Manufacturers generally quantify gaming stuff by resolution nowadays, even games developers have started to give their minimum and recommended specs per each resolution (1080p, 1440p & 4K).

For a 'proper' gaming PC (i.e. new AAA games and games up to 5 years old, which is when Intel expects you to upgrade) then you need an entry-level 720p/1080p PC, which is a current-gen i3 or equivalent (approx £100) and a low-end graphics card (though laughably that's currently £200). All-in around £600-£700.

For a decent gaming experience (the minimum is again, 1080p) which might last a year or two at the top, with new AAA games, then you need an i5 and a midrange graphics card (currently £400). All-in around £800-£1000.

For 1440p and 4K, an i5 is still fine really, but you need a better graphics card. For 1440p at least a 3060 Ti or 6700 XT.

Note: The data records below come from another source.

/-- R11, R12, R13: the refusals of a claim, in the order of the checks: form, reservation, own lines, and then HELD,
TABLE_FULL or QUEUE_FULL for a claim that is not grantable. -/
def Obligations.ClaimRefusalsInOrder : Prop :=
  ∀ (s : State) (p : Host) (tag : Byte), Served s p .claim tag →
    (claimEntries ((s.port p).params.drop 3) = none →
      ∃ t, exec (.claim p) s = .next t ∧ Answered p tag .claim .badParam [] s t)
    ∧ ∀ es, claimEntries ((s.port p).params.drop 3) = some es →
      ((∃ e ∈ es, HostSet.has (s.allowedOn e.line) p = false) →
        ∃ t, exec (.claim p) s = .next t ∧ Answered p tag .claim .denied [] s t)
      ∧ ((∀ e ∈ es, HostSet.has (s.allowedOn e.line) p = true) →
        ((∃ e ∈ es, (∃ l ∈ s.leases, l.holder = p ∧ coversLine l.entries e.line = true)
            ∨ ∃ c ∈ s.queue, c.host = p ∧ coversLine c.entries e.line = true) →
          ∃ t, exec (.claim p) s = .next t ∧ Answered p tag .claim .ownLine [] s t)
        ∧ ((∀ e ∈ es, (∀ l ∈ s.leases, l.holder = p → coversLine l.entries e.line = false)
            ∧ ∀ c ∈ s.queue, c.host = p → coversLine c.entries e.line = false) →
          ((∃ e ∈ es, (∃ l ∈ s.leases, coversLine l.entries e.line = true)
              ∨ ∃ c ∈ s.queue, coversLine c.entries e.line = true) → s.arg p 1 = 0 →
            ∃ t, exec (.claim p) s = .next t ∧ Answered p tag .claim .held [] s t)
          ∧ ((∀ e ∈ es, (∀ l ∈ s.leases, coversLine l.entries e.line = false)
              ∧ ∀ c ∈ s.queue, coversLine c.entries e.line = false) → 16 ≤ s.leases.length → s.arg p 1 = 0 →
            ∃ t, exec (.claim p) s = .next t ∧ Answered p tag .claim .tableFull [] s t)
          ∧ ((16 ≤ s.leases.length ∨ ∃ e ∈ es, (∃ l ∈ s.leases, coversLine l.entries e.line = true)
              ∨ ∃ c ∈ s.queue, coversLine c.entries e.line = true) → s.arg p 1 ≠ 0 →
            (8 ≤ s.queue.length ∨ 2 ≤ (s.queue.filter fun c => c.host == p).length) →
            ∃ t, exec (.claim p) s = .next t ∧ Answered p tag .claim .queueFull [] s t)))

/-- R41, R34, R35: the caller's waiting claim with the ticket leaves the queue with no record of its own, and the scan runs:
every claim it grants has its lease, its lines bound and its GRANTED, and every other stays. Ticket 0,
or a ticket that no waiting claim of the caller has, is answered NO_CLAIM and nothing else changes. -/
def Obligations.CancelClaimRemovesTheCallersClaim : Prop :=
  ∀ (s : State) (p : Host) (tag : Byte), Served s p .cancelClaim tag → WaitQueueLaw s →
    (∀ c ∈ s.queue, c.ticket = s.arg p 0 → c.host = p →
      ∃ t grants, exec (.cancelClaim p) s = .next t
        ∧ t = { s with
            leases := t.leases, leaseCounter := t.leaseCounter, queue := t.queue, lines := t.lines, queues := t.queues,
            ports := t.ports, lastServed := p }
        ∧ Scanned s.leases (s.queue.filter fun d => d.ticket != c.ticket) grants s t
        ∧ (∀ i : Line, t.line i = { s.line i with holder := holderAfter grants i (s.line i).holder })
        ∧ (∀ h, ReceivedThenGrants h [] grants s t) ∧ Answered p tag .cancelClaim .ok [] s t)
    ∧ ((s.arg p 0 = 0 ∨ ∀ c ∈ s.queue, c.ticket = s.arg p 0 → c.host ≠ p) →
      ∃ t, exec (.cancelClaim p) s = .next t ∧ t = { s with ports := t.ports, lastServed := p }
        ∧ Answered p tag .cancelClaim .noClaim [] s t)

/-- R39, R34, R35: a due lapse removes its claim, wherever it stands in the queue, with CLAIM_LAPSED TIMEOUT to its host
before any GRANTED of the scan that follows; a lapse that is not due, or whose claim has left the queue, is not taken. -/
def Obligations.WaitLapseRemovesTheClaim : Prop :=
  ∀ s : State, s.inReset = false → WaitQueueLaw s →
    (∀ c ∈ s.queue, c.remaining = 0 →
      ∃ t grants, exec (.waitLapse c.ticket) s = .next t
        ∧ t = { s with
            leases := t.leases, leaseCounter := t.leaseCounter, queue := t.queue, lines := t.lines, queues := t.queues }
        ∧ Scanned s.leases (s.queue.filter fun d => d.ticket != c.ticket) grants s t
        ∧ (∀ i : Line, t.line i = { s.line i with holder := holderAfter grants i (s.line i).holder })
        ∧ ∀ h, ReceivedThenGrants h (if h = c.host then [.claimLapsed c.ticket .timeout] else []) grants s t)
    ∧ ∀ ticket, (∀ c ∈ s.queue, c.ticket = ticket → c.remaining ≠ 0) → exec (.waitLapse ticket) s = .next s

/-- R16, R17, R18, R23, R107, R34, R35: RELEASE by the holder, REVOKE by the supervisor and a due renew expiry each end a
live lease by the lease-end procedure with their cause, and the scan runs. The MIRROR_FAULT records and the arrivals of the
mirrors of several parked lines come source by source, ascending, which is the model's choice (log entry 16), as it is that
R81 alone gives settle, raw and keeper level of a line parked in a pulse (log entry 26). REVOKE of an id that names no live lease is answered NO_LEASE, and an expiry of an id that names none, or that is not due, is not taken. -/
def Obligations.ReleaseRevokeAndExpiryEndTheLease : Prop :=
  ∀ (s : State) (p : Host) (tag : Byte), s.inReset = false → LeaseTableLaw s →
    (∀ l ∈ s.leases,
      (Served s p .release tag → l.id = s.arg p 0 → l.holder = p →
        ∃ t, exec (.release p) s = .next t
          ∧ t = { s with
              leases := t.leases, leaseCounter := t.leaseCounter, queue := t.queue, lines := t.lines, queues := t.queues,
              arrivals := t.arrivals, ports := t.ports, lastServed := p }
          ∧ LeaseEnded l .release s t ∧ Answered p tag .release .ok [] s t)
      ∧ (Served s p .revoke tag → s.supervisor = some p → l.id = s.arg p 0 →
        ∃ t, exec (.revoke p) s = .next t
          ∧ t = { s with
              leases := t.leases, leaseCounter := t.leaseCounter, queue := t.queue, lines := t.lines, queues := t.queues,
              arrivals := t.arrivals, ports := t.ports, lastServed := p }
          ∧ LeaseEnded l .revoke s t ∧ Answered p tag .revoke .ok [] s t)
      ∧ (l.remaining = some 0 →
        ∃ t, exec (.renewExpiry l.id) s = .next t
          ∧ t = { s with
              leases := t.leases, leaseCounter := t.leaseCounter, queue := t.queue, lines := t.lines, queues := t.queues,
              arrivals := t.arrivals }
          ∧ LeaseEnded l .expiry s t))
    ∧ (Served s p .revoke tag → s.supervisor = some p → (∀ m ∈ s.leases, m.id ≠ s.arg p 0) →
      ∃ t, exec (.revoke p) s = .next t ∧ t = { s with ports := t.ports, lastServed := p }
        ∧ Answered p tag .revoke .noLease [] s t)
    ∧ ∀ id, (∀ m ∈ s.leases, m.id = id → m.remaining ≠ some 0) → exec (.renewExpiry id) s = .next s

/-- R21: RENEW by the holder restarts the lease's renew timer, where it has one, which cancels a due expiry. -/
def Obligations.RenewRestartsTheTimer : Prop :=
  ∀ (s : State) (p : Host) (tag : Byte) (l : Lease), Served s p .renew tag → LeaseTableLaw s →
    l ∈ s.leases → l.id = s.arg p 0 → l.holder = p →
    ∃ t, exec (.renew p) s = .next t ∧ t = { s with leases := t.leases, ports := t.ports, lastServed := p }
      ∧ t.leases = s.leases.map (fun m => if m.id = l.id then
          { m with remaining := if l.interval = 0 then none else some (l.interval * 20) } else m)
      ∧ Answered p tag .renew .ok [] s t

/-- R22: RENEW_ALL restarts the renew timer of every lease of the caller that has one and answers their number. -/
def Obligations.RenewAllRenewsEveryLease : Prop :=
  ∀ (s : State) (p : Host) (tag : Byte), Served s p .renewAll tag →
    ∃ t, exec (.renewAll p) s = .next t ∧ t = { s with leases := t.leases, ports := t.ports, lastServed := p }
      ∧ t.leases = s.leases.map (fun m => if m.holder = p then
          { m with remaining := if m.interval = 0 then none else some (m.interval * 20) } else m)
      ∧ Answered p tag .renewAll .ok [byteOf (s.leases.filter fun m => m.holder == p).length] s t

/-- R25, R26, R186: QUERY_LEASE answers any host with the lease's record, or for id 0 with the listing of the table, and
changes nothing. -/
def Obligations.QueryLeaseReportsTheRecord : Prop :=
  ∀ (s : State) (p : Host) (tag : Byte), Served s p .queryLease tag → LeaseTableLaw s →
    (s.arg p 0 = 0 →
      ∃ t, exec (.queryLease p) s = .next t ∧ t = { s with ports := t.ports, lastServed := p }
        ∧ Answered p tag .queryLease .ok (byteOf s.leases.length :: s.leases.map fun l => byteOf l.id) s t)
    ∧ (∀ l ∈ s.leases, l.id = s.arg p 0 →
      ∃ t, exec (.queryLease p) s = .next t ∧ t = { s with ports := t.ports, lastServed := p }
        ∧ Answered p tag .queryLease .ok
            ([byteOf l.id, byteOf l.holder.val, if l.offer.isSome then 1 else 0, byteOf l.interval,
              byteOf (l.remaining.getD 0xFFFF), byteOf (l.remaining.getD 0xFFFF / 256),
              (l.offer.map fun o => byteOf o.target.val).getD 0xFF, (l.offer.map fun o => byteOf o.remaining).getD 0xFF,
              byteOf l.entries.length] ++ l.entries.map entryByte) s t)
    ∧ (s.arg p 0 ≠ 0 → (∀ l ∈ s.leases, l.id ≠ s.arg p 0) →
      ∃ t, exec (.queryLease p) s = .next t ∧ t = { s with ports := t.ports, lastServed := p }
        ∧ Answered p tag .queryLease .noLease [] s t)

/-- R9: RELEASE, RENEW and OFFER of an id that names no live lease are refused with NO_LEASE, and of a lease another host
holds with NOT_HOLDER; nothing else changes. -/
def Obligations.HolderCheckRefusesOtherHosts : Prop :=
  ∀ (s : State) (p : Host) (tag : Byte) (i : Instr) (cmd : Cmd),
    (i = .release p ∧ cmd = .release ∨ i = .renew p ∧ cmd = .renew ∨ i = .offer p ∧ cmd = .offer) →
    Served s p cmd tag → LeaseTableLaw s →
    ((∀ l ∈ s.leases, l.id ≠ s.arg p 0) →
      ∃ t, exec i s = .next t ∧ t = { s with ports := t.ports, lastServed := p }
        ∧ Answered p tag cmd .noLease [] s t)
    ∧ (∀ l ∈ s.leases, l.id = s.arg p 0 → l.holder ≠ p →
      ∃ t, exec i s = .next t ∧ t = { s with ports := t.ports, lastServed := p }
        ∧ Answered p tag cmd .notHolder [] s t)

/-! ### Offers -/

/-- R47, R48: an OFFER of the caller's own lease is judged in order: a target that is the caller or no host is refused with
BAD_PARAM, an OFFERED lease with BUSY, a target that some line excludes with DENIED. Otherwise the lease becomes OFFERED
for 200 ms and the target receives OFFERED. -/
def Obligations.OfferIsJudgedAndMade : Prop :=
  ∀ (s : State) (p : Host) (tag : Byte) (l : Lease), Served s p .offer tag → LeaseTableLaw s →
    l ∈ s.leases → l.id = s.arg p 0 → l.holder = p →
    ((3 < s.arg p 1 ∨ s.arg p 1 = p.val) →
      ∃ t, exec (.offer p) s = .next t ∧ t = { s with ports := t.ports, lastServed := p }
        ∧ Answered p tag .offer .badParam [] s t)
    ∧ ∀ target : Host, s.arg p 1 = target.val → target ≠ p →
      (l.offer ≠ none →
        ∃ t, exec (.offer p) s = .next t ∧ t = { s with ports := t.ports, lastServed := p }
          ∧ Answered p tag .offer .busy [] s t)
      ∧ (l.offer = none → (∃ e ∈ l.entries, HostSet.has (s.allowedOn e.line) target = false) →
        ∃ t, exec (.offer p) s = .next t ∧ t = { s with ports := t.ports, lastServed := p }
          ∧ Answered p tag .offer .denied [] s t)
      ∧ (l.offer = none → (∀ e ∈ l.entries, HostSet.has (s.allowedOn e.line) target = true) →
        ∃ t, exec (.offer p) s = .next t
          ∧ t = { s with leases := t.leases, queues := t.queues, ports := t.ports, lastServed := p }
          ∧ t.leases = s.leases.map (fun m => if m.id = l.id then { m with offer := some ⟨target, 200⟩ } else m)
          ∧ Received target [.offered l.id p l.entries.length] s t
          ∧ (∀ h, h ≠ target → t.eventQueue h = s.eventQueue h) ∧ Answered p tag .offer .ok [] s t)
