-- ==== Sys2Proof/Laws/State.lean ====
section
/-! SUPPORT. The record updates of State, one lemma per field each, all true by rfl; and what the tables read after them. -/

namespace Sys2Proof.Machine

section

variable (s : State) (i : Line) (r : LineRec)

@[simp] theorem State.setLine_inReset : (s.setLine i r).inReset = s.inReset := rfl
@[simp] theorem State.setLine_leases : (s.setLine i r).leases = s.leases := rfl
@[simp] theorem State.setLine_leaseCounter : (s.setLine i r).leaseCounter = s.leaseCounter := rfl
@[simp] theorem State.setLine_queue : (s.setLine i r).queue = s.queue := rfl
@[simp] theorem State.setLine_ticketCounter : (s.setLine i r).ticketCounter = s.ticketCounter := rfl
@[simp] theorem State.setLine_lastServed : (s.setLine i r).lastServed = s.lastServed := rfl
@[simp] theorem State.setLine_supervisor : (s.setLine i r).supervisor = s.supervisor := rfl
@[simp] theorem State.setLine_allowed : (s.setLine i r).allowed = s.allowed := rfl
@[simp] theorem State.setLine_external : (s.setLine i r).external = s.external := rfl
@[simp] theorem State.setLine_inputs : (s.setLine i r).inputs = s.inputs := rfl
@[simp] theorem State.setLine_subs : (s.setLine i r).subs = s.subs := rfl
@[simp] theorem State.setLine_arrivals : (s.setLine i r).arrivals = s.arrivals := rfl
@[simp] theorem State.setLine_reports : (s.setLine i r).reports = s.reports := rfl
@[simp] theorem State.setLine_startUp : (s.setLine i r).startUp = s.startUp := rfl
@[simp] theorem State.setLine_queues : (s.setLine i r).queues = s.queues := rfl
@[simp] theorem State.setLine_timestamp : (s.setLine i r).timestamp = s.timestamp := rfl
@[simp] theorem State.setLine_ports : (s.setLine i r).ports = s.ports := rfl
@[simp] theorem State.setLine_busAddress : (s.setLine i r).busAddress = s.busAddress := rfl
@[simp] theorem State.setLine_freeCount : (s.setLine i r).freeCount = s.freeCount := rfl
@[simp] theorem State.setLine_pending : (s.setLine i r).pending = s.pending := rfl

end

section

variable (s : State) (p : Host) (f : PortState → PortState)

@[simp] theorem State.updatePort_inReset : (s.updatePort p f).inReset = s.inReset := rfl
@[simp] theorem State.updatePort_leases : (s.updatePort p f).leases = s.leases := rfl
@[simp] theorem State.updatePort_leaseCounter : (s.updatePort p f).leaseCounter = s.leaseCounter := rfl
@[simp] theorem State.updatePort_queue : (s.updatePort p f).queue = s.queue := rfl
@[simp] theorem State.updatePort_ticketCounter : (s.updatePort p f).ticketCounter = s.ticketCounter := rfl
@[simp] theorem State.updatePort_lastServed : (s.updatePort p f).lastServed = s.lastServed := rfl
@[simp] theorem State.updatePort_supervisor : (s.updatePort p f).supervisor = s.supervisor := rfl
@[simp] theorem State.updatePort_allowed : (s.updatePort p f).allowed = s.allowed := rfl
@[simp] theorem State.updatePort_lines : (s.updatePort p f).lines = s.lines := rfl
@[simp] theorem State.updatePort_external : (s.updatePort p f).external = s.external := rfl
@[simp] theorem State.updatePort_inputs : (s.updatePort p f).inputs = s.inputs := rfl
@[simp] theorem State.updatePort_subs : (s.updatePort p f).subs = s.subs := rfl
@[simp] theorem State.updatePort_arrivals : (s.updatePort p f).arrivals = s.arrivals := rfl
@[simp] theorem State.updatePort_reports : (s.updatePort p f).reports = s.reports := rfl
@[simp] theorem State.updatePort_startUp : (s.updatePort p f).startUp = s.startUp := rfl
@[simp] theorem State.updatePort_queues : (s.updatePort p f).queues = s.queues := rfl
@[simp] theorem State.updatePort_timestamp : (s.updatePort p f).timestamp = s.timestamp := rfl
@[simp] theorem State.updatePort_busAddress : (s.updatePort p f).busAddress = s.busAddress := rfl
@[simp] theorem State.updatePort_freeCount : (s.updatePort p f).freeCount = s.freeCount := rfl
@[simp] theorem State.updatePort_pending : (s.updatePort p f).pending = s.pending := rfl

end

section

variable (s : State) (h : Host) (f : EventQueue → EventQueue)

@[simp] theorem State.updateQueue_inReset : (s.updateQueue h f).inReset = s.inReset := rfl
@[simp] theorem State.updateQueue_leases : (s.updateQueue h f).leases = s.leases := rfl
@[simp] theorem State.updateQueue_leaseCounter : (s.updateQueue h f).leaseCounter = s.leaseCounter := rfl
@[simp] theorem State.updateQueue_queue : (s.updateQueue h f).queue = s.queue := rfl
@[simp] theorem State.updateQueue_ticketCounter : (s.updateQueue h f).ticketCounter = s.ticketCounter := rfl
@[simp] theorem State.updateQueue_lastServed : (s.updateQueue h f).lastServed = s.lastServed := rfl
@[simp] theorem State.updateQueue_supervisor : (s.updateQueue h f).supervisor = s.supervisor := rfl
@[simp] theorem State.updateQueue_allowed : (s.updateQueue h f).allowed = s.allowed := rfl
@[simp] theorem State.updateQueue_lines : (s.updateQueue h f).lines = s.lines := rfl
@[simp] theorem State.updateQueue_external : (s.updateQueue h f).external = s.external := rfl
@[simp] theorem State.updateQueue_inputs : (s.updateQueue h f).inputs = s.inputs := rfl
@[simp] theorem State.updateQueue_subs : (s.updateQueue h f).subs = s.subs := rfl
@[simp] theorem State.updateQueue_arrivals : (s.updateQueue h f).arrivals = s.arrivals := rfl
@[simp] theorem State.updateQueue_reports : (s.updateQueue h f).reports = s.reports := rfl
@[simp] theorem State.updateQueue_startUp : (s.updateQueue h f).startUp = s.startUp := rfl
@[simp] theorem State.updateQueue_timestamp : (s.updateQueue h f).timestamp = s.timestamp := rfl
@[simp] theorem State.updateQueue_ports : (s.updateQueue h f).ports = s.ports := rfl
@[simp] theorem State.updateQueue_busAddress : (s.updateQueue h f).busAddress = s.busAddress := rfl
@[simp] theorem State.updateQueue_freeCount : (s.updateQueue h f).freeCount = s.freeCount := rfl
@[simp] theorem State.updateQueue_pending : (s.updateQueue h f).pending = s.pending := rfl

end

section

variable (s : State) (b : Binding) (i : Line)

@[simp] theorem State.bindLine_inReset : (s.bindLine b i).inReset = s.inReset := rfl
@[simp] theorem State.bindLine_leases : (s.bindLine b i).leases = s.leases := rfl
@[simp] theorem State.bindLine_leaseCounter : (s.bindLine b i).leaseCounter = s.leaseCounter := rfl
@[simp] theorem State.bindLine_queue : (s.bindLine b i).queue = s.queue := rfl
@[simp] theorem State.bindLine_ticketCounter : (s.bindLine b i).ticketCounter = s.ticketCounter := rfl
@[simp] theorem State.bindLine_lastServed : (s.bindLine b i).lastServed = s.lastServed := rfl
@[simp] theorem State.bindLine_supervisor : (s.bindLine b i).supervisor = s.supervisor := rfl
@[simp] theorem State.bindLine_allowed : (s.bindLine b i).allowed = s.allowed := rfl
@[simp] theorem State.bindLine_external : (s.bindLine b i).external = s.external := rfl
@[simp] theorem State.bindLine_inputs : (s.bindLine b i).inputs = s.inputs := rfl
@[simp] theorem State.bindLine_subs : (s.bindLine b i).subs = s.subs := rfl
@[simp] theorem State.bindLine_arrivals : (s.bindLine b i).arrivals = s.arrivals := rfl
@[simp] theorem State.bindLine_reports : (s.bindLine b i).reports = s.reports := rfl
@[simp] theorem State.bindLine_startUp : (s.bindLine b i).startUp = s.startUp := rfl
@[simp] theorem State.bindLine_queues : (s.bindLine b i).queues = s.queues := rfl
@[simp] theorem State.bindLine_timestamp : (s.bindLine b i).timestamp = s.timestamp := rfl
@[simp] theorem State.bindLine_ports : (s.bindLine b i).ports = s.ports := rfl
@[simp] theorem State.bindLine_busAddress : (s.bindLine b i).busAddress = s.busAddress := rfl
@[simp] theorem State.bindLine_freeCount : (s.bindLine b i).freeCount = s.freeCount := rfl
@[simp] theorem State.bindLine_pending : (s.bindLine b i).pending = s.pending := rfl

end

section

variable (s : State) (h : Host) (i : Line)

@[simp] theorem State.rebindLine_inReset : (s.rebindLine h i).inReset = s.inReset := rfl
@[simp] theorem State.rebindLine_leases : (s.rebindLine h i).leases = s.leases := rfl
@[simp] theorem State.rebindLine_leaseCounter : (s.rebindLine h i).leaseCounter = s.leaseCounter := rfl
@[simp] theorem State.rebindLine_queue : (s.rebindLine h i).queue = s.queue := rfl
@[simp] theorem State.rebindLine_ticketCounter : (s.rebindLine h i).ticketCounter = s.ticketCounter := rfl
@[simp] theorem State.rebindLine_lastServed : (s.rebindLine h i).lastServed = s.lastServed := rfl
@[simp] theorem State.rebindLine_supervisor : (s.rebindLine h i).supervisor = s.supervisor := rfl
@[simp] theorem State.rebindLine_allowed : (s.rebindLine h i).allowed = s.allowed := rfl
@[simp] theorem State.rebindLine_external : (s.rebindLine h i).external = s.external := rfl
@[simp] theorem State.rebindLine_inputs : (s.rebindLine h i).inputs = s.inputs := rfl
@[simp] theorem State.rebindLine_subs : (s.rebindLine h i).subs = s.subs := rfl
@[simp] theorem State.rebindLine_arrivals : (s.rebindLine h i).arrivals = s.arrivals := rfl
@[simp] theorem State.rebindLine_reports : (s.rebindLine h i).reports = s.reports := rfl
@[simp] theorem State.rebindLine_startUp : (s.rebindLine h i).startUp = s.startUp := rfl
@[simp] theorem State.rebindLine_queues : (s.rebindLine h i).queues = s.queues := rfl
@[simp] theorem State.rebindLine_timestamp : (s.rebindLine h i).timestamp = s.timestamp := rfl
@[simp] theorem State.rebindLine_ports : (s.rebindLine h i).ports = s.ports := rfl
@[simp] theorem State.rebindLine_busAddress : (s.rebindLine h i).busAddress = s.busAddress := rfl
@[simp] theorem State.rebindLine_freeCount : (s.rebindLine h i).freeCount = s.freeCount := rfl
@[simp] theorem State.rebindLine_pending : (s.rebindLine h i).pending = s.pending := rfl

end

section

variable (s : State) (h : Host) (e : Event)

PCs have been like this for a long time, where a decent gaming experience at the 'standard' resolution for the day, is an i5 and a midrange GPU. The only inconsistency is that graphics cards are far too expensive, which is dropping performance down and will make a GPU last for fewer years than previously.

As for the 900 & 1500 and 2400 & 3000, it really depends what experience you're going for. If you try to game at 4K on a £900 PC, then good luck! But, from a value perspective the old rule of thumb is still true, you pay a big premium to have the best and it's rarely worth it financially (e.g. there's usually very little difference between a i7-12700K and i9-12900K). Though, since graphics card prices are ridiculously exaggerated on everything, the high-end isn't as bad as it used to be. Most reviewers have FPS per dollar / pound charts you can look at for that. It's almost always better to buy say... a £1000 PC every 5 years (with what reviewers say are the value picks for the time), then spend £3000 now and expect it to last 10.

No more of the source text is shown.